What I usually do in this case is to schedule 2–3 touchpoints along the timeline with my stakeholders where I give a brief description of where we stand, what we have achieved, and what is blocking us. It does not have to be a meeting — a short email can do the job as well. The goal of this touchpoint is not to simply let people know “hey we are doing our job”, but to seek instant feedback about our methodology and delivery as well as to seek support when we are stuck. By doing so, not only my stakeholders but also myself would have more transparency into the delivery, more flexibility to adapt the scope, more valuable feedback for improvements, and more support if we just ask for it! In the end, together we will make better-informed decisions.

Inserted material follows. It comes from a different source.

-- ==== Sys2Proof/Machine/Dispatch.lean ====
section
/-! DEFINITION. Which meaning each command has. -/

namespace Sys2Proof.Machine
open Sys2Proof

Another thing that I found valuable is to always close the loop. Every day we deliver new insights and data, sparkling exchanges take place, new ideas and feedback come to our tables. In a rapidly changing workplace, it is very easy to lose traces and end up with an unresolved backlog — that makes me feel unachieved. Hence, most of the time I make sure I get feedback or acknowledgment for my deliverables (at least for those with high-level goals behind them). If I deliver any insights or data, more than sending over an excel sheet or PDF, I would always invite for feedback (e.g., “let us know if you still have any questions”), and I would not consider a task as resolved until I get a confirmative “yes, we don’t have any questions for now”. This helps me keep a maintainable backlog as I know there is hardly any debt but just more new ideas to be explored. Eventually, this contributes to the efficiency and reliability of my work mode, as I don’t have to worry that one day some unresolved task would pop up like a mine and block other deliveries.

In fact, this is not only about establishing my own image as an equal, competent, and trustworthy business partner but also about growing the same accountability from my coworkers. This process is definitely not easy, but I believe in the end this helps foster a strong trust and bond between me and my coworkers (at least those who share the same goal).

That’s it!

As always, let me know if you find this useful or share any feedback!